• [Data to use]
[Start of Attachment]

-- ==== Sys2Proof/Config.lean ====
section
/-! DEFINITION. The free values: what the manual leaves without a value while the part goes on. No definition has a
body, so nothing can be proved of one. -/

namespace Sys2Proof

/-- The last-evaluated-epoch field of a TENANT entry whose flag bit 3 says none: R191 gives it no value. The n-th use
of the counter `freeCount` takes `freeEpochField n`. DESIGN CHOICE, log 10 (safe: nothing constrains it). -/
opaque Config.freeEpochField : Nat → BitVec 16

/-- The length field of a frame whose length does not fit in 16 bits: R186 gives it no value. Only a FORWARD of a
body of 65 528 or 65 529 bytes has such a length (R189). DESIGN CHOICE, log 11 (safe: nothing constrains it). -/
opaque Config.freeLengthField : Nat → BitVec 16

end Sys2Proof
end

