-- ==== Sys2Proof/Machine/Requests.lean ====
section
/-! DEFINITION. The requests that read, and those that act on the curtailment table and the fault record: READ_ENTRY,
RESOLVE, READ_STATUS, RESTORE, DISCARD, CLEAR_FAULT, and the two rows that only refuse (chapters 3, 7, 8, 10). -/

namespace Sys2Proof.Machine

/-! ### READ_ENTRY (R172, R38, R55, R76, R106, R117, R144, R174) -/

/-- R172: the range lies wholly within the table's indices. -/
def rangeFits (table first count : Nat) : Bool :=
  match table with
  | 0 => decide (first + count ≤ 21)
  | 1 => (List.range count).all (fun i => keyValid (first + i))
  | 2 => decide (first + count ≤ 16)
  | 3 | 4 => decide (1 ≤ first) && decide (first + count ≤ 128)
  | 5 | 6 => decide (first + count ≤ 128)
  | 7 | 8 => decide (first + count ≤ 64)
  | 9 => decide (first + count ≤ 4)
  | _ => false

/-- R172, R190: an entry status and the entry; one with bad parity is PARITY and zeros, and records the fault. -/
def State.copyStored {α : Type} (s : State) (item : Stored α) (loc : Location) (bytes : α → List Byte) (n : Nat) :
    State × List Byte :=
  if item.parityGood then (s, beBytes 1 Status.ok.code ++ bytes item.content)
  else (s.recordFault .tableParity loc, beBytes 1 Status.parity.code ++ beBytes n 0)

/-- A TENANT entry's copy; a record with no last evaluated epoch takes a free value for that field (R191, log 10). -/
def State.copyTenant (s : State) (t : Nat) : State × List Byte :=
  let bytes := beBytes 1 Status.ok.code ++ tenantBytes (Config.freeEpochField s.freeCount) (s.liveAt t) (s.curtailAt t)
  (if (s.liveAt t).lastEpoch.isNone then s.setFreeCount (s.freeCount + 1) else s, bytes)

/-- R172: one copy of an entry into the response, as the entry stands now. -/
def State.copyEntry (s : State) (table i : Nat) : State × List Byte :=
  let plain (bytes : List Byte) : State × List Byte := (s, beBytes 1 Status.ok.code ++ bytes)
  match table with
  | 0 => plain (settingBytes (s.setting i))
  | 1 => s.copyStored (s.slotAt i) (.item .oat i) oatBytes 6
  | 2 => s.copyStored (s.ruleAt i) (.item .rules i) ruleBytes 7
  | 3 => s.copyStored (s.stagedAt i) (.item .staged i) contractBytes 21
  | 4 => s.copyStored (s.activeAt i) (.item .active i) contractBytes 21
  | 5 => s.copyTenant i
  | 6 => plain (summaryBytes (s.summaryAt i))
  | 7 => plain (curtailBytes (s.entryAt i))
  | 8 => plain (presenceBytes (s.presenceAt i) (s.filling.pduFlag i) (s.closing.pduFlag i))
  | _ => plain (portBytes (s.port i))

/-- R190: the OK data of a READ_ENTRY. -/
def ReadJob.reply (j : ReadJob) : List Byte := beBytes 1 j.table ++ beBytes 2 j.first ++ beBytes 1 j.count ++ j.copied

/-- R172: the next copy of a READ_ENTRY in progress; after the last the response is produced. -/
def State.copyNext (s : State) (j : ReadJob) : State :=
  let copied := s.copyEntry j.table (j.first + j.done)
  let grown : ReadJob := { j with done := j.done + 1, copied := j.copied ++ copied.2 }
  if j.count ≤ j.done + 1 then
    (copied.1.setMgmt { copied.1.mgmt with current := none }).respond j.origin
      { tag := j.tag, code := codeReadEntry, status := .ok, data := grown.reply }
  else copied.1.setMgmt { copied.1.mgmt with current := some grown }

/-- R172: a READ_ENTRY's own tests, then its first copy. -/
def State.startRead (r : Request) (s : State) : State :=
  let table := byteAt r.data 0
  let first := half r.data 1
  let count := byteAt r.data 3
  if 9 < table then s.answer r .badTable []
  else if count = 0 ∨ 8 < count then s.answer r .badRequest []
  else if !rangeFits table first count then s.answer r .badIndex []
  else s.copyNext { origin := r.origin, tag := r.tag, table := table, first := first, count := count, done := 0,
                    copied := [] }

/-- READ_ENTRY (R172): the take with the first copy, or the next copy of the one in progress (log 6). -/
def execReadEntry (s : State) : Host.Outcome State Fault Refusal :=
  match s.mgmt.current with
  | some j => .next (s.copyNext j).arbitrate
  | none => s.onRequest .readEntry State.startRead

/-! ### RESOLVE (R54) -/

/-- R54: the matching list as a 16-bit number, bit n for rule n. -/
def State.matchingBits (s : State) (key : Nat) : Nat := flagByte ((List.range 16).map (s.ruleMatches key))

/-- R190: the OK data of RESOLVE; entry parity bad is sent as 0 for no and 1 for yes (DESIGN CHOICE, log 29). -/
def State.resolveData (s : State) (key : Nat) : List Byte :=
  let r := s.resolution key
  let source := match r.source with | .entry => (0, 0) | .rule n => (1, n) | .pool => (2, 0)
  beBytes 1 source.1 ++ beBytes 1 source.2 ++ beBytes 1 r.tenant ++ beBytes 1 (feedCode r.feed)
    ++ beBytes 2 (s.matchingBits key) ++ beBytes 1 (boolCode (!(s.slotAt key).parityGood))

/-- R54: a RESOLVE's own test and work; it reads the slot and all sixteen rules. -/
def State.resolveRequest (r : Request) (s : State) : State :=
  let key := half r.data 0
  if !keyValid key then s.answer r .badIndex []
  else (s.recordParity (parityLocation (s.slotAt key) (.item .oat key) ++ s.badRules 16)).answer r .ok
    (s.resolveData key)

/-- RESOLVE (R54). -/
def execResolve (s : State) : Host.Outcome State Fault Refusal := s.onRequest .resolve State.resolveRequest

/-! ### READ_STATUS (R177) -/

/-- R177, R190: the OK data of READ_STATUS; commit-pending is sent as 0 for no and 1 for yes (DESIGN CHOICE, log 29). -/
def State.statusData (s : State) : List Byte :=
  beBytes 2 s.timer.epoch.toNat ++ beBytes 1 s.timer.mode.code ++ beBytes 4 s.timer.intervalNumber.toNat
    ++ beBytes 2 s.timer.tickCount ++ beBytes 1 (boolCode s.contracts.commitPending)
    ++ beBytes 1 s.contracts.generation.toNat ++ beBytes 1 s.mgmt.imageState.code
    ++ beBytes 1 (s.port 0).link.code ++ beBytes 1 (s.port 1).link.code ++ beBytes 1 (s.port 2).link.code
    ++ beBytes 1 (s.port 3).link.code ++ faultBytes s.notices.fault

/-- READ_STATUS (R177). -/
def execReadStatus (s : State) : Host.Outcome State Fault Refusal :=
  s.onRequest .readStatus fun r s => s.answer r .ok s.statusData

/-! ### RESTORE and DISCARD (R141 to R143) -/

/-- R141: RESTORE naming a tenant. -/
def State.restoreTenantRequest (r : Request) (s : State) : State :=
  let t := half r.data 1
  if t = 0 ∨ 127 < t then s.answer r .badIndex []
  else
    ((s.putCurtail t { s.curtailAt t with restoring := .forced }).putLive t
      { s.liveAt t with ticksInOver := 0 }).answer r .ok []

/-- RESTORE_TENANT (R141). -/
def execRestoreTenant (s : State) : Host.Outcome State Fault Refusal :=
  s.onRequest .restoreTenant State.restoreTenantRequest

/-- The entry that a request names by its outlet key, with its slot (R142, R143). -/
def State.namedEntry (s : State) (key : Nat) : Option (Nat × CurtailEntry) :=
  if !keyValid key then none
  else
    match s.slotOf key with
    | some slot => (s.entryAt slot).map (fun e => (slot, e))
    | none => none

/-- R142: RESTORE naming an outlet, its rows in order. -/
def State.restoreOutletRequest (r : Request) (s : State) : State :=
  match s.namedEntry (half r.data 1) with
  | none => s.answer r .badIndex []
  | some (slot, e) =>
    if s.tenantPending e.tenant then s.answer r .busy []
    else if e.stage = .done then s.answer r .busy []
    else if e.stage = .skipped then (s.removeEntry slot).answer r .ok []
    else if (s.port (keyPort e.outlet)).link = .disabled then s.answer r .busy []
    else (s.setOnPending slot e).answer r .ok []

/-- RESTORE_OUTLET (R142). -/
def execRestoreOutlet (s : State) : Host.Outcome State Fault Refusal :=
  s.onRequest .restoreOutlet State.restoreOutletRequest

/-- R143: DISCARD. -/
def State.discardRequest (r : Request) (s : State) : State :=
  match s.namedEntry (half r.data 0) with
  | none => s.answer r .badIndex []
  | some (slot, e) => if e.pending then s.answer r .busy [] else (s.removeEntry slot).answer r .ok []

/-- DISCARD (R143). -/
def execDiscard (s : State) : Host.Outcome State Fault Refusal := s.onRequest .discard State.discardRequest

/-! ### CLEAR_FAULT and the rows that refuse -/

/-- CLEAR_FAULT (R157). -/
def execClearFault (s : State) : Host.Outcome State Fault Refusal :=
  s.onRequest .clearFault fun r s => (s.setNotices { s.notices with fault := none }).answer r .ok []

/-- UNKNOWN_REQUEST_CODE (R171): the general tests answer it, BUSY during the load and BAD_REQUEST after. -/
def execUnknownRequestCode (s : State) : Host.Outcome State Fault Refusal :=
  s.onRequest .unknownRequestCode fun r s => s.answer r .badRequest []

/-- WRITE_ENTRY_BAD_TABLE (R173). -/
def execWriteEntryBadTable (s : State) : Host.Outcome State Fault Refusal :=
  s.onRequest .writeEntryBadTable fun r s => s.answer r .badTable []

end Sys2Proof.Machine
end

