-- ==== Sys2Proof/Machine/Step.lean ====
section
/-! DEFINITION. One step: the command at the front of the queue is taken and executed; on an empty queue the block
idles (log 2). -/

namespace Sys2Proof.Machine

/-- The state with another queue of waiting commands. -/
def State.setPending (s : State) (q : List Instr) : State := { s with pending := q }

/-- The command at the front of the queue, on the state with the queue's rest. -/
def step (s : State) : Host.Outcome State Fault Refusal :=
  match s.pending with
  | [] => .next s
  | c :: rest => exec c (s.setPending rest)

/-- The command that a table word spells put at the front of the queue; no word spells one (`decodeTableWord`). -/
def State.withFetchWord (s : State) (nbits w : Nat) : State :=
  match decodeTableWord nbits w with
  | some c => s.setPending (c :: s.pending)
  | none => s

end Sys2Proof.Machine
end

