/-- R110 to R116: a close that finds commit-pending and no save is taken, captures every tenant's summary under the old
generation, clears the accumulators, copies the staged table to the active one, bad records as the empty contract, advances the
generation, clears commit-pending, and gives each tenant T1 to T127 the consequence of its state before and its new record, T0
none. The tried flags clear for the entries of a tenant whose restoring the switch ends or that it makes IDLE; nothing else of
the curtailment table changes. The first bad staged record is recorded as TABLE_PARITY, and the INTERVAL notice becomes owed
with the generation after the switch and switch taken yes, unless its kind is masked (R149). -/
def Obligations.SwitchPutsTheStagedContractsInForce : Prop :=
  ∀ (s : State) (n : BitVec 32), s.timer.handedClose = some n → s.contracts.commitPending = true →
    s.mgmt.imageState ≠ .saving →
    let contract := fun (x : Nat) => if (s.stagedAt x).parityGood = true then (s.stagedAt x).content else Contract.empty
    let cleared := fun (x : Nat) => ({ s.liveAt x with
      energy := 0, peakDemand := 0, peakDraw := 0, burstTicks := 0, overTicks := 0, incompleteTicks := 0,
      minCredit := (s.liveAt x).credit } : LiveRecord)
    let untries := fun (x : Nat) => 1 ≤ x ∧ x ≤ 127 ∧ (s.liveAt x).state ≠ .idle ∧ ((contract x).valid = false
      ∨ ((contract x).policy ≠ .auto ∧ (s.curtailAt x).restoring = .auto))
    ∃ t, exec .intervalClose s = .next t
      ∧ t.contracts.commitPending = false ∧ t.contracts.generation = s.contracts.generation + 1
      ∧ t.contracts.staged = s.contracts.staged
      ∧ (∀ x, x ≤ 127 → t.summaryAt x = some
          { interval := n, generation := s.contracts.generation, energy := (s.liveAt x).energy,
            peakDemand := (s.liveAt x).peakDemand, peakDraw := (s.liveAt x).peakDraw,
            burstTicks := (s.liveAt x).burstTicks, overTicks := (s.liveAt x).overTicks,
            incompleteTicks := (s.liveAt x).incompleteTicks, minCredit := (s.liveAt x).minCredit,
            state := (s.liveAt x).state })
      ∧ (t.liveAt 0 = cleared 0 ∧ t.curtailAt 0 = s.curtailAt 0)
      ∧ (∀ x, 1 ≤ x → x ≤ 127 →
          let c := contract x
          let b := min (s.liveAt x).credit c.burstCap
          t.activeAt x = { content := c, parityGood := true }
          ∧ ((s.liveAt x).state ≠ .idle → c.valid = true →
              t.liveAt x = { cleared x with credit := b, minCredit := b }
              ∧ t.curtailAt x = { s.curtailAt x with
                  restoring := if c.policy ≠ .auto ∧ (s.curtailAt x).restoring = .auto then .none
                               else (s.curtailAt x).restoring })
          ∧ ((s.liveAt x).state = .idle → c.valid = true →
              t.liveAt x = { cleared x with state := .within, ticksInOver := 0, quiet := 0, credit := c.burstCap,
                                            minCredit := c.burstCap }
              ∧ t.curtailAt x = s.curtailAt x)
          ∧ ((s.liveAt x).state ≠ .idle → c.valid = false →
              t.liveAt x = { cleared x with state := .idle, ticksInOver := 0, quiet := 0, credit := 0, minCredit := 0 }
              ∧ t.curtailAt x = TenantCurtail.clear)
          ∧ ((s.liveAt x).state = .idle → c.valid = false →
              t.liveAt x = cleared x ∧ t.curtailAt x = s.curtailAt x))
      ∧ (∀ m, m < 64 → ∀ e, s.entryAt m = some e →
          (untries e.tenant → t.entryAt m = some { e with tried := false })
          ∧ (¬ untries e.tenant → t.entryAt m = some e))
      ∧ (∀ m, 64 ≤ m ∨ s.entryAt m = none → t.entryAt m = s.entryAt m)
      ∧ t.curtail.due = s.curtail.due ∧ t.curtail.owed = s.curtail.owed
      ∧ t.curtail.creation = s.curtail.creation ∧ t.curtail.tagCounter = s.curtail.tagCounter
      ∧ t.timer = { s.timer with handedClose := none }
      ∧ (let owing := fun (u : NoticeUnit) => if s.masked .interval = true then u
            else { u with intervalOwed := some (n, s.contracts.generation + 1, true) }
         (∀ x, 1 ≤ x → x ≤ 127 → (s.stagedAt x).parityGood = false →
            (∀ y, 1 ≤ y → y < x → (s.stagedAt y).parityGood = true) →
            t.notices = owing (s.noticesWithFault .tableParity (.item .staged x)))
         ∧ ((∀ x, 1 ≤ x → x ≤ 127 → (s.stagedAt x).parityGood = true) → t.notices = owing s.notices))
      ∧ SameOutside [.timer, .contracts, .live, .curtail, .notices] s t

[End of Attachment]

Where the data above reaches the line holding "else if (s.port", begin printing, and stop after the line holding "idles (log 2). -/". Each line must be reproduced exactly, with nothing else added.

    else if (s.port (keyPort e.outlet)).link = .disabled then s.answer r .busy []
    else (s.setOnPending slot e).answer r .ok []

/-- RESTORE_OUTLET (R142). -/
def execRestoreOutlet (s : State) : Host.Outcome State Fault Refusal :=
  s.onRequest .restoreOutlet State.restoreOutletRequest

/-- R143: DISCARD. -/
def State.discardRequest (r : Request) (s : State) : State :=
  match s.namedEntry (half r.data 0) with
  | none => s.answer r .badIndex []
  | some (slot, e) => if e.pending then s.answer r .busy [] else (s.removeEntry slot).answer r .ok []

/-- DISCARD (R143). -/
def execDiscard (s : State) : Host.Outcome State Fault Refusal := s.onRequest .discard State.discardRequest

/-! ### CLEAR_FAULT and the rows that refuse -/

/-- CLEAR_FAULT (R157). -/
def execClearFault (s : State) : Host.Outcome State Fault Refusal :=
  s.onRequest .clearFault fun r s => (s.setNotices { s.notices with fault := none }).answer r .ok []

/-- UNKNOWN_REQUEST_CODE (R171): the general tests answer it, BUSY during the load and BAD_REQUEST after. -/
def execUnknownRequestCode (s : State) : Host.Outcome State Fault Refusal :=
  s.onRequest .unknownRequestCode fun r s => s.answer r .badRequest []

/-- WRITE_ENTRY_BAD_TABLE (R173). -/
def execWriteEntryBadTable (s : State) : Host.Outcome State Fault Refusal :=
  s.onRequest .writeEntryBadTable fun r s => s.answer r .badTable []

end Sys2Proof.Machine
end

-- ==== Sys2Proof/Machine/Step.lean ====
section
/-! DEFINITION. One step: the command at the front of the queue is taken and executed; on an empty queue the block
idles (log 2). -/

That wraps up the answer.